Stored items

◇ ◇ ◇ ◇

-- ==== Sys2Proof/Laws/Exec.lean ====
section
/-! SUPPORT. What every meaning has in common: it changes nothing but what is scheduled
(00_scope.md R12(b)); and what a word and a step can answer. -/

namespace Sys2Proof.Machine

/-- A meaning that answers a next state changes only what is scheduled. -/
theorem exec_schedOnly {i : Instr} {s t : State} (h : exec i s = .next t) : SchedOnly s t := by
  have toNext : ∀ {u : State}, SchedOnly s u → Host.Outcome.next (φ := Fault) (ρ := Refusal) u =
      .next t → SchedOnly s t := fun hu e => by injection e with e; exact e ▸ hu
  cases i <;> first
    | exact addTo_schedOnly h
    | exact compare_schedOnly h
    | exact toNext (.refl s) h
    | exact toNext (setBr_schedOnly _ s) h
    | exact toNext (setLr_schedOnly _ s) h
    | exact toNext (clearAcc_schedOnly s) h
    | exact toNext (clearAccAgain_schedOnly s) h
    | exact toNext ⟨_, rfl⟩ h
    | exact branchIf_schedOnly h
    | exact loadData_schedOnly setB_schedOnly h
    | exact loadData_schedOnly setL_schedOnly h
    | exact loadData_schedOnly setMd_schedOnly h
    | exact loadData_schedOnly setBl_schedOnly h
    | exact loadData_schedOnly (fun _ _ => setMc_schedOnly _ _) h
    | exact loadIf_schedOnly (loadData_schedOnly setB_schedOnly) h
    | exact loadIf_schedOnly (loadData_schedOnly setL_schedOnly) h
    | exact loadIf_schedOnly (loadData_schedOnly setMd_schedOnly) h
    | exact loadCoef_schedOnly setMc_schedOnly h
    | exact loadCoef_schedOnly (fun _ _ => setL_schedOnly _ _) h
    | exact loadIf_schedOnly (loadCoef_schedOnly setMc_schedOnly) h
    | exact storeData_schedOnly h
    | exact storeCoef_schedOnly h
    | (simp only [exec, execStDlyoData] at h
       split at h
       · exact storeData_schedOnly h
       · cases h)

/-- A meaning that faults records the PC and the clock of its word. -/
theorem exec_fault {i : Instr} {s : State} {f : Fault} (h : exec i s = .fault f) :
    f.site = siteOf s := by
  have no : ∀ {u : State}, Host.Outcome.next (φ := Fault) (ρ := Refusal) u = .fault f →
      f.site = siteOf s := fun e => nomatch e
  cases i <;> first
    | exact no h
    | exact branchIf_fault h
    | exact loadData_fault h
    | exact loadIf_fault loadData_fault h
    | exact loadCoef_fault h
    | exact loadIf_fault loadCoef_fault h
    | exact storeData_fault h
    | exact storeCoef_fault h
    | (simp only [exec, execStDlyoData] at h
       split at h
       · exact storeData_fault h
       · cases h; rfl)

theorem execFields_schedOnly {w : InsnWord} {s t : State} (h : execFields w s = .next t) :
    SchedOnly s t := by
  simp only [execFields, andThen_next_iff] at h
  obtain ⟨s1, h1, s2, h2, s3, h3, s4, h4, h5⟩ := h
  exact (exec_schedOnly h1).trans <| (exec_schedOnly h2).trans <| (exec_schedOnly h3).trans <|
    (exec_schedOnly h4).trans (exec_schedOnly h5)

/-- What a word that answers a next state has done: it passed the checks, its operations scheduled
`k` with no register written twice, and the writes of `k` landed. -/
theorem execWord_next {w : InsnWord} {s t : State} (h : execWord w s = .next t) :
    wordFault w s = none ∧ unwrittenFault w s = none ∧ ∃ k,
      execFields w (issue w s) = .next { s with sched := k } ∧ k.conflict = none ∧
      t = settle { s with sched := k } := by
  unfold execWord at h
  split at h
  · cases h
  · rename_i hf
    split at h
    · cases h
    · rename_i hu
      obtain ⟨u, hu1, hu2⟩ := andThen_next_iff.mp h
      obtain ⟨k, hk⟩ := execFields_schedOnly hu1
      obtain ⟨hc, rfl⟩ := endOfClock_next hu2
      subst hk
      exact ⟨hf, hu, k, hu1, hc, rfl⟩

theorem fetchDecode_ok {s : State} {w : InsnWord} (h : fetchDecode s = .ok w) :
    s.pc < s.cfg.imemWords ∧ ∃ bits, Memory.read s.imem s.pc = some bits ∧
      decode s.cfg bits = .ok w := by
  unfold fetchDecode fetch at h
  split at h
  · cases h
  · rename_i bits hb
    split at hb
    · cases hb
    · rename_i hp
      split at hb
      · cases hb
      · rename_i bits' hr
        injection hb with hb
        subst hb
        split at h
        · cases h
        · rename_i w' hd
          injection h with h
          subst h
          exact ⟨by omega, bits', hr, hd⟩

theorem fetchDecode_of {s : State} {bits : InsnBits} {w : InsnWord} (hp : s.pc < s.cfg.imemWords)
    (hr : Memory.read s.imem s.pc = some bits) (hd : decode s.cfg bits = .ok w) :
    fetchDecode s = .ok w := by
  simp [fetchDecode, fetch, Nat.not_le.mpr hp, hr, hd]

/-- What a step that answers a next state can be: the frame restart, an idle clock with the host's
turn, or a word with the host's turn. -/
theorem step_next {s t : State} (h : step s = .next t) :
    (s.cfg.cyclesPerFrame ≤ s.frameClock ∧ s.run = .stopped ∧ s.pipe = none ∧
      t = frameRestart s) ∨
    (s.frameClock < s.cfg.cyclesPerFrame ∧ s.run = .stopped ∧
      hostTurn true (idleClock s) = .next t) ∨
    (s.frameClock < s.cfg.cyclesPerFrame ∧ s.run = .running ∧ ∃ w u,
      fetchDecode s = .ok w ∧ execWord w s = .next u ∧
      hostTurn (portFree s.cfg w.mop3) u = .next t) := by
  unfold step advance at h
  split at h
  · rename_i hb
    obtain ⟨h1, h2, h3⟩ := frameBoundary_next h
    exact .inl ⟨hb, h1, h2, h3⟩
  · rename_i hb
    split at h
    · rename_i hr; exact .inr (.inl ⟨by omega, hr, h⟩)
    · rename_i hr
      unfold runClock at h
      split at h
      · cases h
      · rename_i w hw
        obtain ⟨u, hu, ht⟩ := andThen_next_iff.mp h
        exact .inr (.inr ⟨by omega, hr, w, u, hw, hu, ht⟩)

/-- A step of the running machine inside a frame is the fetched word, then the host's turn. -/
theorem step_running {s : State} {w : InsnWord} (hb : s.frameClock < s.cfg.cyclesPerFrame)
    (hr : s.run = .running) (hw : fetchDecode s = .ok w) :
    step s = andThen (execWord w s) (hostTurn (portFree s.cfg w.mop3)) := by
  simp [step, advance, runClock, Nat.not_le.mpr hb, hr, hw]

end Sys2Proof.Machine
end

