-- ==== Sys2Proof/Tests/Slice0.lean ====
section
/-! SUPPORT. Tests: words written out from the encoding tables, the source's examples and the spec's
derived vectors (95_test_vectors.md; S, F and section numbers are that file's), the ill-formed words
that the checks refuse, and for every obligation with hypotheses a concrete state that meets them. -/

namespace Sys2Proof.Tests

open Sys2Proof Sys2Proof.Machine

/-! ### Helpers -/

/-- The word `w` decodes, under the codes of `Config.initial`, to `x`. -/
def decodesTo (w : Nat) (x : InsnWord) : Bool :=
  match decode Config.initial (BitVec.ofNat 54 w) with
  | .ok y => y == x
  | .error _ => false

/-- What `f` reads of the next state. -/
def after {α : Type} (r : Result) (f : State → α) : Option α :=
  match r with
  | .next t => some (f t)
  | _ => none

/-- The fault a result ends in. -/
def faultOf (r : Result) : Option Fault :=
  match r with
  | .fault f => some f
  | _ => none

/-- A running state with a few words of memory, the instruction memory empty, at PC 16. -/
def small : State :=
  { State.reset with
    pc := 16
    run := .running
    frameClock := 0
    data := [(0x010, 0x123456789ABC), (0x011, 5), (0x3FF, 7)]
    coef := [(0x020, 0x6789ABC), (0x3FF, 0xF800000)] }

/-- BR after the word with only `i`, from B. -/
def brAfter (i : Instr) (b : Data) : Option Data :=
  after (execWord (wordAlu1 i) { small with b := b }) (·.br)

/-- LR after the word with only `i`, from L. -/
def lrAfter (i : Instr) (l : Data) : Option Data :=
  after (execWord (wordAlu1 i) { small with l := l }) (·.lr)

/-- LR after LOG2 or ALOG2 under the spec's reconstruction. -/
def logAfter (i : Instr) (l : Data) : Option Data :=
  after (execWord (wordAlu1 i)
    { small with l := l, cfg := { Config.initial with logs := .reconstruction } }) (·.lr)

/-- A register after the word with only the ALU2 operation `i`. -/
def addAfter {α : Type} (i : Instr) (f : State → α) (acc mr : Acc) (br lr : Data) : Option α :=
  after (execWord (wordAlu2 i) { small with acc := acc, mr := mr, br := br, lr := lr }) f

/-- DO1 of an `ADD(ACC,LR,CLP32,DO1)` with ACC = 0, for both values of CLP32_LSB. -/
def doAfter (lr : Data) : Option OutWord × Option OutWord :=
  let run (win : Clp32Window) :=
    after (execWord (wordAlu2 .addAccLrClp32Do1)
      { small with lr := lr, cfg := { Config.initial with clp32 := win } }) (·.outs[0])
  (run .lsb0, run .lsb8)

/-- B of an `ADD(BR,ZERO,CLP32,B)` for both values of CLP32_LSB. -/
def clp32After (br : Data) : Option Data × Option Data :=
  let run (win : Clp32Window) :=
    after (execWord (wordAlu2 .addBrZeroClp32B)
      { small with br := br, cfg := { Config.initial with clp32 := win } }) (·.b)
  (run .lsb0, run .lsb8)

/-- The flag a `COMP(BR,LR)` of two integers leaves pending. -/
def compOf (a b : Int) : Option (Option Bool) :=
  after (execWord (wordAlu2 .compBrLr)
    { small with br := BitVec.ofInt 48 a, lr := BitVec.ofInt 48 b }) (·.pend)

/-! ### Decoding: every constructor's word, written out from the tables of 30_encoding.md -/

/-- Table R101: every ALU1 code of an arithmetic operation, SHL(2) at 01011 (R111). -/
theorem test_decode_alu1 : ([
    (0x00000000000000, .nopAlu1), (0x02000000000000, .absB), (0x04000000000000, .negB),
    (0x06000000000000, .negL), (0x08000000000000, .log2), (0x0A000000000000, .alog2),
    (0x0C000000000000, .shr1), (0x0E000000000000, .shr2), (0x10000000000000, .shr3),
    (0x12000000000000, .shr4), (0x14000000000000, .shl1), (0x16000000000000, .shl2),
    (0x18000000000000, .shl3), (0x1A000000000000, .shl4), (0x1C000000000000, .absL),
    (0x1E000000000000, .clraccAlu1), (0x20000000000000, .thruB), (0x22000000000000, .thruL),
    (0x2C000000000000, .shl20)] : List (Nat × Instr)).all
    (fun p => decodesTo p.1 (wordAlu1 p.2)) = true := by decide

/-- Table R102, the ALU2 codes the first printed ones. -/
theorem test_decode_alu2_a : ([
    (0x00000000000000, .nopAlu2), (0x00040000000000, .addBrMrNoneMd),
    (0x00080000000000, .addBrMrNoneB), (0x000C0000000000, .addBrMrNoneL),
    (0x00100000000000, .addBrMrNoneMc), (0x00140000000000, .addBrMrNoneAcc),
    (0x00200000000000, .compBrMr), (0x00240000000000, .addBrLrNoneMd),
    (0x00280000000000, .addBrLrNoneB), (0x002C0000000000, .addBrLrNoneL),
    (0x00300000000000, .addBrLrNoneMc), (0x00400000000000, .compBrLr),
    (0x00440000000000, .addAccMrNoneMd), (0x00480000000000, .addAccMrNoneB),
    (0x004C0000000000, .addAccMrNoneL), (0x00500000000000, .addAccMrNoneMc),
    (0x00540000000000, .addAccMrNoneAcc), (0x00600000000000, .compAccMr),
    (0x00640000000000, .addAccLrNoneMd), (0x00680000000000, .addAccLrNoneB),
    (0x006C0000000000, .addAccLrNoneL), (0x00700000000000, .addAccLrNoneMc),
    (0x00740000000000, .addAccLrNoneAcc), (0x00800000000000, .compAccLr),
    (0x00A00000000000, .addBrMrClp32Do4)] : List (Nat × Instr)).all
    (fun p => decodesTo p.1 (wordAlu2 p.2)) = true := by decide

/-- Table R102, the next ALU2 codes. -/
theorem test_decode_alu2_b : ([
    (0x00B40000000000, .addBrMrClp32Do1), (0x00B80000000000, .addBrMrClp32Do2),
    (0x00BC0000000000, .addBrMrClp32Do3), (0x00C40000000000, .addBrLrClp32Do1),
    (0x00C80000000000, .addBrLrClp32Do2), (0x00CC0000000000, .addBrLrClp32Do3),
    (0x00D00000000000, .addBrLrClp32Do4), (0x00D40000000000, .addAccMrClp32Do1),
    (0x00D80000000000, .addAccMrClp32Do2), (0x00DC0000000000, .addAccMrClp32Do3),
    (0x00E00000000000, .addAccMrClp32Do4), (0x00E40000000000, .addAccLrClp32Do1),
    (0x00E80000000000, .addAccLrClp32Do2), (0x00EC0000000000, .addAccLrClp32Do3),
    (0x00F00000000000, .addAccLrClp32Do4), (0x01400000000000, .addAccZeroNoneB),
    (0x015C0000000000, .addBrZeroNoneMd), (0x01600000000000, .addBrZeroNoneB),
    (0x01640000000000, .addBrZeroNoneL), (0x01680000000000, .addBrZeroNoneMc),
    (0x016C0000000000, .addBrZeroClp32B), (0x01700000000000, .addBrMrClp32Do6),
    (0x01740000000000, .addBrMrClp32Do7), (0x01780000000000, .addBrLrClp32Do6),
    (0x017C0000000000, .addBrLrClp32Do7)] : List (Nat × Instr)).all
    (fun p => decodesTo p.1 (wordAlu2 p.2)) = true := by decide

/-- Table R102, the last ALU2 codes; CLRACC, `ADD(ACC,ZERO,NONE,L)` and `,MD)` at the codes of
`Config.initial` (R112, R118; log 7). -/
theorem test_decode_alu2_c : ([
    (0x01800000000000, .addAccMrClp32Do6), (0x01840000000000, .addAccMrClp32Do7),
    (0x01880000000000, .addAccLrClp32Do6), (0x018C0000000000, .addAccLrClp32Do7),
    (0x01A00000000000, .addAccZeroClp28Mc), (0x01A80000000000, .addAccZeroClp28B),
    (0x01AC0000000000, .addAccZeroClp28L), (0x01B00000000000, .addBrMrClp32Do5),
    (0x01B40000000000, .addBrLrClp32Do5), (0x01B80000000000, .addAccMrClp32Do5),
    (0x01BC0000000000, .addAccLrClp32Do5), (0x01C00000000000, .addBrMrClp32Do8),
    (0x01C40000000000, .addBrLrClp32Do8), (0x01C80000000000, .addAccMrClp32Do8),
    (0x01CC0000000000, .addAccLrClp32Do8), (0x01D00000000000, .addAccMrNoneMdb),
    (0x01D40000000000, .clraccAlu2), (0x01440000000000, .addAccZeroNoneL),
    (0x013C0000000000, .addAccZeroNoneMd)] : List (Nat × Instr)).all
    (fun p => decodesTo p.1 (wordAlu2 p.2)) = true := by decide

/-- Table R103 with AD1 = 0x123. -/
theorem test_decode_mop1 : ([
    (0x00000000000000, .nopMop1), (0x00002918000000, .ldDataMd 0x123),
    (0x00004918000000, .ldDataB 0x123), (0x00006918000000, .ldDataL 0x123),
    (0x0000A918000000, .ldcDataB 0x123), (0x0000C918000000, .ldcDataL 0x123),
    (0x0000E918000000, .lncDataMd 0x123), (0x00010918000000, .lncDataB 0x123),
    (0x00012918000000, .lncDataL 0x123), (0x00028918000000, .ldcDataMd 0x123),
    (0x00038918000000, .ldDataBl 0x123), (0x0003E918000000, .ldDataMc 0x123)] :
    List (Nat × Instr)).all
    (fun p => decodesTo p.1 (wordMop1 p.2)) = true := by decide

/-- Table R104 with AD2 = 0x2AA. -/
theorem test_decode_mop2 : ([
    (0x00000000000000, .nopMop2), (0x00000001AA8000, .ldCoefMc 0x2AA),
    (0x00000002AA8000, .ldcCoefMc 0x2AA), (0x00000006AA8000, .ldCoefL 0x2AA),
    (0x00000007AA8000, .lncCoefMc 0x2AA)] : List (Nat × Instr)).all
    (fun p => decodesTo p.1 (wordMop2 p.2)) = true := by decide

/-- Table R105 with AD3 = 0x155; ST(VOL,...) at 0101 (R114; log 7). -/
theorem test_decode_mop3 : ([
    (0x00000000000000, .nopMop3), (0x00000000000555, .stMdData 0x155),
    (0x00000000000955, .stBData 0x155), (0x00000000000D55, .stLData 0x155),
    (0x00000000001155, .stDlyoData 0x155), (0x00000000001955, .stDiData 0x155),
    (0x00000000001D55, .stMdCoef 0x155), (0x00000000002155, .stBCoef 0x155),
    (0x00000000002555, .stLCoef 0x155), (0x00000000001555, .stVolData 0x155)] :
    List (Nat × Instr)).all
    (fun p => decodesTo p.1 (wordMop3 p.2)) = true := by decide

/-- The PC operations with PCADDR, and the DLYI writes with DLYPTR, at MOP3 code 0000 (R113). -/
theorem test_decode_pairs : ([
    (0x24000000000123, ⟨(.jmp 0x123), .nopAlu2, .nopMop1, .nopMop2, .pcaddr 0x123⟩),
    (0x26000000000123, ⟨(.boc 0x123), .nopAlu2, .nopMop1, .nopMop2, .pcaddr 0x123⟩),
    (0x28000000000123, ⟨(.bnc 0x123), .nopAlu2, .nopMop1, .nopMop2, .pcaddr 0x123⟩),
    (0x2A000000000123, ⟨.stop, .nopAlu2, .nopMop1, .nopMop2, .pcaddr 0x123⟩),
    (0x001C00000000F3, ⟨.nopAlu1, .addBrMrNoneDlyi, .nopMop1, .nopMop2, .dlyptr 0x0F3⟩),
    (0x003C00000000F3, ⟨.nopAlu1, .addBrLrNoneDlyi, .nopMop1, .nopMop2, .dlyptr 0x0F3⟩),
    (0x005C00000000F3, ⟨.nopAlu1, .addAccMrNoneDlyi, .nopMop1, .nopMop2, .dlyptr 0x0F3⟩),
    (0x007C00000000F3, ⟨.nopAlu1, .addAccLrNoneDlyi, .nopMop1, .nopMop2, .dlyptr 0x0F3⟩)] :
    List (Nat × InsnWord)).all
    (fun p => decodesTo p.1 p.2) = true := by decide
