-- ==== Sys2Proof/Word.lean ====
section
/-! DEFINITION. The widths of the block (spec/00_scope.md R4, R7; spec/30_encoding.md R61): bytes, words,
command words, the alphabet set, and the two fixed-length byte sequences the solvers deliver. -/

namespace Sys2Proof

/-- A byte: an unsigned 8-bit value (R7). -/
abbrev Byte := BitVec 8

/-- The accumulator, a table entry, a target, the read-data register: 32 bits (R4, R20). -/
abbrev Word := BitVec 32

/-- One command word: 64 bits (R61). -/
abbrev Command := BitVec 64

/-- A set of byte values held as 256 bits: bit j says that byte value j is a member (R26). -/
abbrev Alphabet := BitVec 256

/-- A sequence of exactly four bytes, first byte first: four table indices (R101) or a binary patch (R102). -/
structure Quad where
  b0 : Byte
  b1 : Byte
  b2 : Byte
  b3 : Byte
deriving DecidableEq, Repr

/-- The bytes of a quad in sequence order. -/
def Quad.toList (q : Quad) : List Byte := [q.b0, q.b1, q.b2, q.b3]

/-- The six bytes of the register PATCH, `PATCH[0]` first (R25). -/
structure Patch where
  b0 : Byte
  b1 : Byte
  b2 : Byte
  b3 : Byte
  b4 : Byte
  b5 : Byte
deriving DecidableEq, Repr

/-- `PATCH[0..5]` in sequence order. -/
def Patch.toList (p : Patch) : List Byte := [p.b0, p.b1, p.b2, p.b3, p.b4, p.b5]

/-- Six zero bytes: what block reset and a failed SOLVEA leave in PATCH (R25, R124). -/
def Patch.zero : Patch := ⟨0, 0, 0, 0, 0, 0⟩

end Sys2Proof
end

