/-- SOLVEB stores the four bytes that force its target from ACC, two zero bytes after them, PLEN 4 and OK, and changes
nothing else; a valid SOLVEB never fails (R104). -/
def Obligations.SolvebStoresTheForcingPatch : Prop :=
  CommandRule 0x04#8 (fun n => n = 0#8) (fun _ _ => True)
    (fun _ imm s t => ∃ p0 p1 p2 p3 : Byte, crcAppend s.acc [p0, p1, p2, p3] = imm ∧
      t = { s with patch := ⟨p0, p1, p2, p3, 0#8, 0#8⟩, plen := 4#3, err := 0#4 }) ∧
  ∀ (imm : Word) (s : State), ∃ p0 p1 p2 p3 : Byte, crcAppend s.acc [p0, p1, p2, p3] = imm ∧
    exec (.solveb imm) s = .next { s with patch := ⟨p0, p1, p2, p3, 0#8, 0#8⟩, plen := 4#3, err := 0#4 }

/-- After SOLVEB, an APPLYP that finds ACC and the patch as SOLVEB left them reaches the target; the commands between may
have changed anything else (the spec's derived round trip). -/
def Obligations.BinaryRoundTripReachesTheTarget : Prop :=
  ∀ (T : Word) (s : State), ∃ s1, exec (.solveb T) s = .next s1 ∧
    ∀ u : State, u.acc = s1.acc → u.patch = s1.patch → u.plen = s1.plen →
      exec .applyp u = .next { u with acc := T, err := 0#4 }

/-- SOLVEB's result depends only on ACC and the target (R106). -/
def Obligations.SolvebDependsOnlyOnAccAndTarget : Prop :=
  ∀ (T : Word) (s s' t t' : State), s.acc = s'.acc → exec (.solveb T) s = .next t → exec (.solveb T) s' = .next t' →
    t.patch = t'.patch ∧ t.plen = t'.plen ∧ t.err = t'.err

/-! ## Printable forcing (spec/42_printable_forcing.md) -/

/-- SOLVEA in every state: with an empty alphabet INVALID_ALPHABET and no patch; with some six-byte sequence of the
alphabet forcing the target, such a patch is stored with PLEN 6 and OK; with none, NO_SOLUTION and no patch. ACC, ALPHA
and OUT are unchanged throughout (R120, R123, R124, R126, R127). -/
def Obligations.SolveaFindsAPatchExactlyWhenOneExists : Prop :=
  ∀ (T : Word) (s : State),
    (memberCount s.alpha = 0 → exec (.solvea T) s = .next
      { s with patch := ⟨0#8, 0#8, 0#8, 0#8, 0#8, 0#8⟩, plen := 0#3, err := 2#4 }) ∧
    (memberCount s.alpha ≠ 0 → (¬ ∃ bs, ForcesWithin s.acc T s.alpha bs) → exec (.solvea T) s = .next
      { s with patch := ⟨0#8, 0#8, 0#8, 0#8, 0#8, 0#8⟩, plen := 0#3, err := 1#4 }) ∧
    ((∃ bs, ForcesWithin s.acc T s.alpha bs) → ∃ p : Patch, ForcesWithin s.acc T s.alpha p.toList ∧
      exec (.solvea T) s = .next { s with patch := p, plen := 6#3, err := 0#4 })

/-- A SOLVEA word: its decode errors, and otherwise what the search answers: the patch with PLEN 6 and OK, or no patch
with INVALID_ALPHABET or NO_SOLUTION (R127). -/
def Obligations.SolveaWritesWhatTheSearchAnswers : Prop :=
  CommandRule 0x05#8 (fun n => n = 0#8) (fun _ _ => True)
    (fun _ imm s t =>
      (∃ p, ascSolve s.acc imm s.alpha = .ok p ∧ t = { s with patch := p, plen := 6#3, err := 0#4 }) ∨
      (ascSolve s.acc imm s.alpha = .invalidAlphabet ∧
        t = { s with patch := ⟨0#8, 0#8, 0#8, 0#8, 0#8, 0#8⟩, plen := 0#3, err := 2#4 }) ∨
      (ascSolve s.acc imm s.alpha = .noSolutionFound ∧
        t = { s with patch := ⟨0#8, 0#8, 0#8, 0#8, 0#8, 0#8⟩, plen := 0#3, err := 1#4 }))

/-- The search returns the first accepted candidate of the enumeration, first padding byte fastest, both in ascending
order over the members, among at most |A|^2 candidates; it reports no solution exactly when the alphabet has members and
every candidate is rejected, and an invalid alphabet exactly when it has none (R121, R122, R123, R125). -/
def Obligations.SearchReturnsTheFirstCandidate : Prop :=
  ∀ (S T : Word) (A : Alphabet) (L : List Byte), ListsMembers A L →
    (∀ p : Patch, ascSolve S T A = .ok p ↔ ∃ c, c < L.length ^ 2 ∧ CandidateAccepted S T A (candidatePair L c) ∧
      (∀ c', c' < c → ¬ CandidateAccepted S T A (candidatePair L c')) ∧
      p.toList = [(candidatePair L c).1, (candidatePair L c).2] ++ (candidateSuffix S T (candidatePair L c)).toList) ∧
    (ascSolve S T A = .noSolutionFound ↔
      L ≠ [] ∧ ∀ c, c < L.length ^ 2 → ¬ CandidateAccepted S T A (candidatePair L c)) ∧
    (ascSolve S T A = .invalidAlphabet ↔ L = [])

/-- With the full alphabet the first candidate, padding 00 00, always succeeds (the spec's derived consequence). -/
def Obligations.FullAlphabetSucceedsAtTheFirstCandidate : Prop :=
  ∀ (S T : Word) (A : Alphabet), (∀ b, InAlphabet A b) → ∃ p, ascSolve S T A = .ok p ∧ p.b0 = 0#8 ∧ p.b1 = 0#8

/-- An alphabet of 40 or fewer members cannot reach every target from a given state (the spec's derived counting
bound). -/
def Obligations.SmallAlphabetMissesSomeTarget : Prop :=
  ∀ (S : Word) (A : Alphabet), memberCount A ≤ 40 → ∃ T : Word, ∀ p : Patch, ascSolve S T A ≠ .ok p

/-- After a SOLVEA that reports OK, an APPLYP that finds ACC and the patch as SOLVEA left them reaches the target, and
every byte appended is in the alphabet that SOLVEA used (the spec's derived round trip). -/
def Obligations.PrintableRoundTripReachesTheTarget : Prop :=
  ∀ (T : Word) (s s1 u : State), exec (.solvea T) s = .next s1 → s1.err = 0#4 →
    u.acc = s1.acc → u.patch = s1.patch → u.plen = s1.plen →
      exec .applyp u = .next { u with acc := T, err := 0#4 } ∧ u.plen = 6#3 ∧
        ∀ b ∈ u.patch.toList, InAlphabet s.alpha b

◇ ◇ ◇ ◇

WHAT YOU SHOULD DO: Begin with the first line of the data above and, please, print each line exactly until you have printed the line containing "namespace Sys2Proof.Machine"; print nothing else.

RESPONSE TO THIS TASK:
-- ==== Sys2Proof/Laws/Exec.lean ====
section
/-! SUPPORT. What every meaning has in common: it changes nothing but what is scheduled
(00_scope.md R12(b)); and what a word and a step can answer. -/

namespace Sys2Proof.Machine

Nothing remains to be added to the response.